On September 26, 2017, the United States Department of the Treasury’s Office of Foreign Assets Control (OFAC) announced new sanctions against multiple North Korean banks and individuals linked to North Korean financial networks, “in response to North Korea’s ongoing development of weapons of mass destruction (WMD) and continued violations of United Nations Security Council Resolutions (UNSCRs).” The Treasury Department stated that these actions were being taken “to complement UNSCR 2375, which was adopted unanimously by the United Nations Security Council on September 11, 2017 and includes the strongest sanctions ever imposed on North Korea.”

OFAC identified the following banks pursuant to Executive Order 13722 as blocked agencies, instrumentalities or controlled entities of the Government of North Korea:

  • Foreign Trade Bank of the Democratic People’s Republic of Korea; and
  • Central Bank of Democratic People’s Republic of Korea.

As a result, these banks’ property and interests in property that are or come within the United States, or that are or come within the possession or control of any United States person are blocked and, pursuant to the Executive Order, “may not be transferred, paid, exported, withdrawn or otherwise dealt in.” Foreign Trade Bank is North Korea’s primary foreign exchange bank and in 2013 was designated by the United Nations and the United States for facilitating transactions on behalf of North Korea’s WMD proliferation network.

Pursuant to Executive Order 13810, OFAC further designated—i.e., placed on the Treasury Department’s OFAC list of Specially Designated Nationals (SDN)—the following eight North Korean banks as operating in the financial services industry in the North Korean economy:

  • Agricultural Development Bank;
  • Cheil Credit Bank;
  • Hana Banking Corporation Ltd.;
  • International Industrial Development Bank;
  • Jinmyong Joint Bank;
  • Jinsong Joint Bank;
  • Koryo Commercial Bank Ltd.; and
  • Ryugyong Commercial Bank.

Executive Order 13810, which was signed by President Trump on September 20, 2017, authorized the US Treasury Department for the first time to (1) sanction foreign banks that engage in significant transactions with North Korea, and (2) block specific bank accounts linked to North Korea. The Secretary of the Treasury, in consultation with the Secretary of State, is authorized under this Executive Order to impose sanctions on any non-US financial institution that knowingly conducts or facilitates a “significant transaction” (i) involving any person blocked under US sanctions against North Korea or (ii) in connection with trade with North Korea. Foreign financial institutions sanctioned under this authority, such as the eight banks designated by OFAC on September 26, may be subject to restrictions on maintaining correspondent accounts in the United States or to full blocking sanctions. The new executive order prohibits US persons from transferring funds that “originate from, are destined for, or pass through a foreign bank account” determined by the Treasury Department to be owned or controlled by a North Korean person.
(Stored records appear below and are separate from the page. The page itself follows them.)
-- ==== Sys2Proof/Decode.lean ====
section
/-! DEFINITION. Layer 1 and layer 2 of `30_encoding.md`: `decodeOp` (R138) selects a memory operation
from the fields of an Execute Entry; `decodeWord` and `decodeBytes` go from an instruction word to an
`Instr`, and `encode` goes back. Layer 2 is the RISC-V ISA's (R136, R139, "from general knowledge, not
in source"): PRESUMED, assumption log 3. -/

namespace Sys2Proof

/-! ## Fields of a word (R136) -/

/-- The six fields every 32-bit format shares (R136): bits 6..0, 11..7, 14..12, 19..15, 24..20, 31..25. -/
structure Fields where
  opcode : BitVec 7
  rd : BitVec 5
  func3 : BitVec 3
  rs1 : BitVec 5
  rs2 : BitVec 5
  func7 : BitVec 7
  deriving DecidableEq, Repr

/-- The fields of a word (R136). -/
def Fields.ofWord (w : BitVec 32) : Fields where
  opcode := w.extractLsb' 0 7
  rd := w.extractLsb' 7 5
  func3 := w.extractLsb' 12 3
  rs1 := w.extractLsb' 15 5
  rs2 := w.extractLsb' 20 5
  func7 := w.extractLsb' 25 7

/-- The word of six fields (R136). -/
def Fields.toWord (f : Fields) : BitVec 32 :=
  f.func7 ++ f.rs2 ++ f.rs1 ++ f.func3 ++ f.rd ++ f.opcode

/-- The 12-bit displacement of an I-format word, `word[31:20]` (R137). -/
def Fields.immI (f : Fields) : BitVec 12 := f.func7 ++ f.rs2

/-- The 12-bit displacement of an S-format word, `{word[31:25], word[11:7]}` (R137). -/
def Fields.immS (f : Fields) : BitVec 12 := f.func7 ++ f.rd

/-! ## Layer 1: the Decode stage's selection (R138) -/

/-- The loads, by `func3` (R138, R139). -/
def decodeLoad (func3 : BitVec 3) : MemOp :=
  match func3 with
  | 0b000#3 => .lb
  | 0b001#3 => .lh
  | 0b010#3 => .lw
  | 0b011#3 => .ld
  | 0b100#3 => .lbu
  | 0b101#3 => .lhu
  | _ => .undefined

/-- The stores, by `func3` (R138, R139). -/
def decodeStore (func3 : BitVec 3) : MemOp :=
  match func3 with
  | 0b000#3 => .sb
  | 0b001#3 => .sh
  | 0b010#3 => .sw
  | 0b011#3 => .sd
  | _ => .undefined

/-- The atomics, by `func7[6:2]` (R138, R139). -/
def decodeAtomic (funct5 : BitVec 5) : MemOp :=
  match funct5 with
  | 0b00010#5 => .lr
  | 0b00011#5 => .sc
  | 0b00001#5 => .amoswap
  | 0b00000#5 => .amoadd
  | 0b00100#5 => .amoxor
  | 0b01100#5 => .amoand
  | 0b01000#5 => .amoor
  | 0b10000#5 => .amomin
  | 0b10100#5 => .amomax
  | 0b11000#5 => .amominu
  | 0b11100#5 => .amomaxu
  | _ => .undefined

/-- `func7[6:2]`, the funct5 field (R136). -/
def funct5 (func7 : BitVec 7) : BitVec 5 := func7.extractLsb' 2 5

/-- R138: the operation the Decode stage selects. `func7[1:0]` and, for type `R`, `func3` are ignored
(R143). -/
def decodeOp (t : InstructionType) (func3 : BitVec 3) (func7 : BitVec 7) : MemOp :=
  match t with
  | .I => decodeLoad func3
  | .S => decodeStore func3
  | .R => decodeAtomic (funct5 func7)
  | _ => .undefined

/-! ## Layer 2: from instruction words (R139, R149) -/

/-- What a 32-bit word is. -/
inductive Decoded where
  /-- An instruction of the opcode table. -/
  | instr (i : Instr)
  /-- A word of a functional unit outside the block that has no row in the opcode table: integer and M
  arithmetic, branches, jumps, R4-type and floating-point words, `ecall`, `ebreak`, plain `fence` and
  the other system words (R4, R35, R139, R453, R454). "Words of other functional units never come"
  to the memory queue (table row `undefined`). `Machine.step` runs such a word as an execute result. -/
  | otherUnit (word : BitVec 32)
  deriving DecidableEq, Repr

/-- Why a sequence of bytes is no instruction word. -/
inductive DecodeError where
  /-- Fewer than the four bytes of R136. -/
  | truncated
  deriving DecidableEq, Repr

/-- The major opcodes of the memory queue, with the type the decoder gives them (R139). -/
def memoryType (opcode : BitVec 7) : Option InstructionType :=
  match opcode with
  | 0b0000011#7 => some .I
  | 0b0100011#7 => some .S
  | 0b0101111#7 => some .R
  | _ => none

/-- The major opcodes of the functional units outside the block (R4, R35, R139, R453, R454): OP-IMM,
AUIPC, OP-IMM-32, OP, LUI, OP-32, BRANCH, JALR, JAL, LOAD-FP, STORE-FP, the four R4-type opcodes,
OP-FP, MISC-MEM and SYSTEM. PRESUMED (RISC-V's base opcode map), assumption log 3. -/
def isOtherUnit (opcode : BitVec 7) : Bool :=
  match opcode with
  | 0b0010011#7 => true
  | 0b0010111#7 => true
  | 0b0011011#7 => true
  | 0b0110011#7 => true
  | 0b0110111#7 => true
  | 0b0111011#7 => true
  | 0b1100011#7 => true
  | 0b1100111#7 => true
  | 0b1101111#7 => true
  | 0b0000111#7 => true
  | 0b0100111#7 => true
  | 0b1000011#7 => true
  | 0b1000111#7 => true
  | 0b1001011#7 => true
  | 0b1001111#7 => true
  | 0b1010011#7 => true
  | 0b0001111#7 => true
  | 0b1110011#7 => true
  | _ => false

/-- The operand fields of a load word (R136, R137). -/
def Fields.load (f : Fields) : LoadFields := { rd := f.rd, rs1 := f.rs1, imm := f.immI }

/-- The operand fields of a store word (R136, R137). -/
def Fields.store (f : Fields) : StoreFields := { rs1 := f.rs1, rs2 := f.rs2, imm := f.immS }

/-- The operand fields of an atomic word: `func7[1]` is `aq`, `func7[0]` is `rl` (R136). -/
def Fields.atomic (f : Fields) : AtomicFields where
  rd := f.rd
  rs1 := f.rs1
  rs2 := f.rs2
  func3 := f.func3
  aq := f.func7.getLsbD 1
  rl := f.func7.getLsbD 0

/-- The operand fields of a CSR word with a register source. -/
def Fields.csr (f : Fields) : CsrFields := { rd := f.rd, rs1 := f.rs1, csr := f.immI }

/-- The operand fields of a CSR word with an immediate source. -/
def Fields.csrImm (f : Fields) : CsrImmFields := { rd := f.rd, uimm := f.rs1, csr := f.immI }

/-- The instruction of a selected memory operation. -/
def memoryInstr (op : MemOp) (f : Fields) (w : BitVec 32) : Instr :=
  match op with
  | .lb => .lb f.load
  | .lh => .lh f.load
  | .lw => .lw f.load
  | .ld => .ld f.load
  | .lbu => .lbu f.load
  | .lhu => .lhu f.load
  | .sb => .sb f.store
  | .sh => .sh f.store
  | .sw => .sw f.store
  | .sd => .sd f.store
  | .lr => .lrW f.atomic
  | .sc => .scW f.atomic
  | .amoswap => .amoswapW f.atomic
  | .amoadd => .amoaddW f.atomic
  | .amoxor => .amoxorW f.atomic
  | .amoand => .amoandW f.atomic
  | .amoor => .amoorW f.atomic
  | .amomin => .amominW f.atomic
  | .amomax => .amomaxW f.atomic
  | .amominu => .amominuW f.atomic
  | .amomaxu => .amomaxuW f.atomic
  | .undefined => .undefined w

/-- R149: the bits that the masks of the type `R` rows cover besides the opcode and funct5: `func3` is 010, and the
`rs2` field of an `lr` is 0. -/
def atomicRowFits (op : MemOp) (f : Fields) : Bool := f.func3 == 0b010#3 && (op != .lr || f.rs2 == 0#5)

/-- R149: the memory row that matches a word of type `t`, by the bits its mask covers; a word that matches none is
the catch-all row's. -/
def matchRow (t : InstructionType) (f : Fields) : MemOp :=
  let op := decodeOp t f.func3 f.func7
  if t = .R ∧ atomicRowFits op f = false then .undefined else op

/-- The SYSTEM words that have a row (table rows `sfence.vma`, `mret`, `sret`, `csrr*`); every other
SYSTEM word is another unit's (R454). R148 leaves open which xRET instructions exist: `mret` and `sret`, which have
rows, do, and the word of RISC-V's `uret`, which has none, is another unit's and no xRET (DESIGN CHOICE, assumption
log 26). -/
def decodeSystem (f : Fields) (w : BitVec 32) : Decoded :=
  match f.func3 with
  | 0b000#3 =>
    if w = 0x30200073#32 then .instr .mret
    else if w = 0x10200073#32 then .instr .sret
    else if f.func7 = 0b0001001#7 ∧ f.rd = 0#5 then .instr (.sfenceVma { rs1 := f.rs1, rs2 := f.rs2 })
    else .otherUnit w
  | 0b001#3 => .instr (.csrrw f.csr)
  | 0b010#3 => .instr (.csrrs f.csr)
  | 0b011#3 => .instr (.csrrc f.csr)
  | 0b101#3 => .instr (.csrrwi f.csrImm)
  | 0b110#3 => .instr (.csrrsi f.csrImm)
  | 0b111#3 => .instr (.csrrci f.csrImm)
  | _ => .otherUnit w

/-- The instruction of the fields `f` of the word `w`: the externally decoded rows by their fixed bits,
the memory rows by the match and mask of the table behind the major opcode (R139, R149), the catch-all row last (R142,
R149). An atomic word whose func3 is not 010 is the catch-all row's, while an Execute Entry of type `R` is selected
by its funct5 alone (R143, `decodeOp`). -/
def decodeFields (f : Fields) (w : BitVec 32) : Decoded :=
  match memoryType f.opcode with
  | some t => .instr (memoryInstr (matchRow t f) f w)
  | none =>
    if f.opcode = 0b1110011#7 then decodeSystem f w
    else if f.opcode = 0b0001111#7 ∧ f.func3 = 0b001#3 then
      .instr (.fenceI { rd := f.rd, rs1 := f.rs1, imm := f.immI })
    else if isOtherUnit f.opcode then .otherUnit w
    else .instr (.undefined w)

/-- The instruction of a 32-bit word. -/
def decodeWord (w : BitVec 32) : Decoded := decodeFields (Fields.ofWord w) w

/-- The word of four bytes, the byte at the lowest address least significant. The byte order of
instruction fetch is outside the block (R84): PRESUMED RISC-V's, assumption log 3. -/
def wordOfBytes (b0 b1 b2 b3 : Byte) : BitVec 32 := b3 ++ b2 ++ b1 ++ b0

/-- Byte `k` of a word (R12). -/
def byteOfWord (w : BitVec 32) (k : Nat) : Byte := w.extractLsb' (8 * k) 8

/-- The four bytes of a word in fetch order. -/
def bytesOfWord (w : BitVec 32) : List Byte :=
  [byteOfWord w 0, byteOfWord w 1, byteOfWord w 2, byteOfWord w 3]

/-- The decoder on bytes: total, all instructions are four bytes long (R136, R145). -/
def decodeBytes (bytes : List Byte) : Except DecodeError Decoded :=
  match bytes with
  | b0 :: b1 :: b2 :: b3 :: _ => .ok (decodeWord (wordOfBytes b0 b1 b2 b3))
  | _ => .error .truncated

/-- The instruction the decoder reads from an instruction whose bits are `w`, the bits from `nbits` up
being 0, laid out byte by byte in fetch order. -/
def decodeTableWord (nbits w : Nat) : Option Instr :=
  match decodeBytes (bytesOfWord (BitVec.ofNat 32 (w % 2 ^ nbits))) with
  | .ok (.instr i) => some i
  | .ok (.otherUnit _) => none
  | .error _ => none

/-! ## The encoder -/

/-- The fields of a load with selector `func3` (R136, R139). -/
def encodeLoad (func3 : BitVec 3) (f : LoadFields) : Fields where
  opcode := 0b0000011#7
  rd := f.rd
  func3 := func3
  rs1 := f.rs1
  rs2 := f.imm.extractLsb' 0 5
  func7 := f.imm.extractLsb' 5 7

/-- The fields of a store with selector `func3` (R136, R139). -/
def encodeStore (func3 : BitVec 3) (f : StoreFields) : Fields where
  opcode := 0b0100011#7
  rd := f.imm.extractLsb' 0 5
  func3 := func3
  rs1 := f.rs1
  rs2 := f.rs2
  func7 := f.imm.extractLsb' 5 7

/-- The fields of an atomic with selector `funct5` (R136, R139). -/
def encodeAtomic (funct5 : BitVec 5) (f : AtomicFields) : Fields where
  opcode := 0b0101111#7
  rd := f.rd
  func3 := f.func3
  rs1 := f.rs1
  rs2 := f.rs2
  func7 := funct5 ++ BitVec.ofBool f.aq ++ BitVec.ofBool f.rl

/-- The fields of a CSR instruction with selector `func3`; `source` is the register or the immediate. -/
def encodeCsr (func3 : BitVec 3) (rd source : BitVec 5) (csr : CsrAddress) : Fields where
  opcode := 0b1110011#7
  rd := rd
  func3 := func3
  rs1 := source
  rs2 := csr.extractLsb' 0 5
  func7 := csr.extractLsb' 5 7

/-- The fields of an instruction, from the encoding tables of `30_encoding.md` and the opcode table. -/
def encodeFields (i : Instr) : Fields :=
  match i with
  | .lb f => encodeLoad 0b000#3 f
  | .lh f => encodeLoad 0b001#3 f
  | .lw f => encodeLoad 0b010#3 f
  | .ld f => encodeLoad 0b011#3 f
  | .lbu f => encodeLoad 0b100#3 f
  | .lhu f => encodeLoad 0b101#3 f
  | .sb f => encodeStore 0b000#3 f
  | .sh f => encodeStore 0b001#3 f
  | .sw f => encodeStore 0b010#3 f
  | .sd f => encodeStore 0b011#3 f
  | .lrW f => encodeAtomic 0b00010#5 f
  | .scW f => encodeAtomic 0b00011#5 f
  | .amoswapW f => encodeAtomic 0b00001#5 f
  | .amoaddW f => encodeAtomic 0b00000#5 f
  | .amoxorW f => encodeAtomic 0b00100#5 f
  | .amoandW f => encodeAtomic 0b01100#5 f
  | .amoorW f => encodeAtomic 0b01000#5 f
  | .amominW f => encodeAtomic 0b10000#5 f
  | .amomaxW f => encodeAtomic 0b10100#5 f
  | .amominuW f => encodeAtomic 0b11000#5 f
  | .amomaxuW f => encodeAtomic 0b11100#5 f
  | .undefined w => Fields.ofWord w
  | .fenceI f =>
    { opcode := 0b0001111#7, rd := f.rd, func3 := 0b001#3, rs1 := f.rs1
      rs2 := f.imm.extractLsb' 0 5, func7 := f.imm.extractLsb' 5 7 }
  | .sfenceVma f =>
    { opcode := 0b1110011#7, rd := 0#5, func3 := 0b000#3, rs1 := f.rs1, rs2 := f.rs2
      func7 := 0b0001001#7 }
  | .mret => Fields.ofWord 0x30200073#32
  | .sret => Fields.ofWord 0x10200073#32
  | .csrrw f => encodeCsr 0b001#3 f.rd f.rs1 f.csr
  | .csrrs f => encodeCsr 0b010#3 f.rd f.rs1 f.csr
  | .csrrc f => encodeCsr 0b011#3 f.rd f.rs1 f.csr
  | .csrrwi f => encodeCsr 0b101#3 f.rd f.uimm f.csr
  | .csrrsi f => encodeCsr 0b110#3 f.rd f.uimm f.csr
  | .csrrci f => encodeCsr 0b111#3 f.rd f.uimm f.csr

/-- The instruction word of an instruction. -/
def encode (i : Instr) : BitVec 32 := (encodeFields i).toWord

end Sys2Proof
end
In addition, on September 26, OFAC designated 26 individuals who are representatives of North Korean Banks operating in China, Russia, Libya and the United Arab Emirates. These designations were made pursuant to Executive Order 13810 and Executive Order 13687, which targets, among others, agencies, instrumentalities and controlled entities of the Government of North Korea and the Workers’ Party of Korea.

OFAC’s actions, following so swiftly on the heels of Executive Order 13810, confirm the high priority placed by the Trump Administration on the expansion and enforcement of sanctions on North Korea. This announcement reflects a new potential source of secondary sanctions for non-US companies deemed to be providing material support to the North Korean regime or operating in the North Korean financial sector.

Under this new threat of secondary sanctions, US and non-US entities should seriously evaluate the risks associated with forming or maintaining financial or other business relationships, directly or indirectly, with North Korea. Most financial institutions were already conducting enhanced diligence related to North Korea; these recent actions provide heightened incentive to do so. “Know Your Customer,” long a mantra in anti-money-laundering circles, continues to be essential in this context.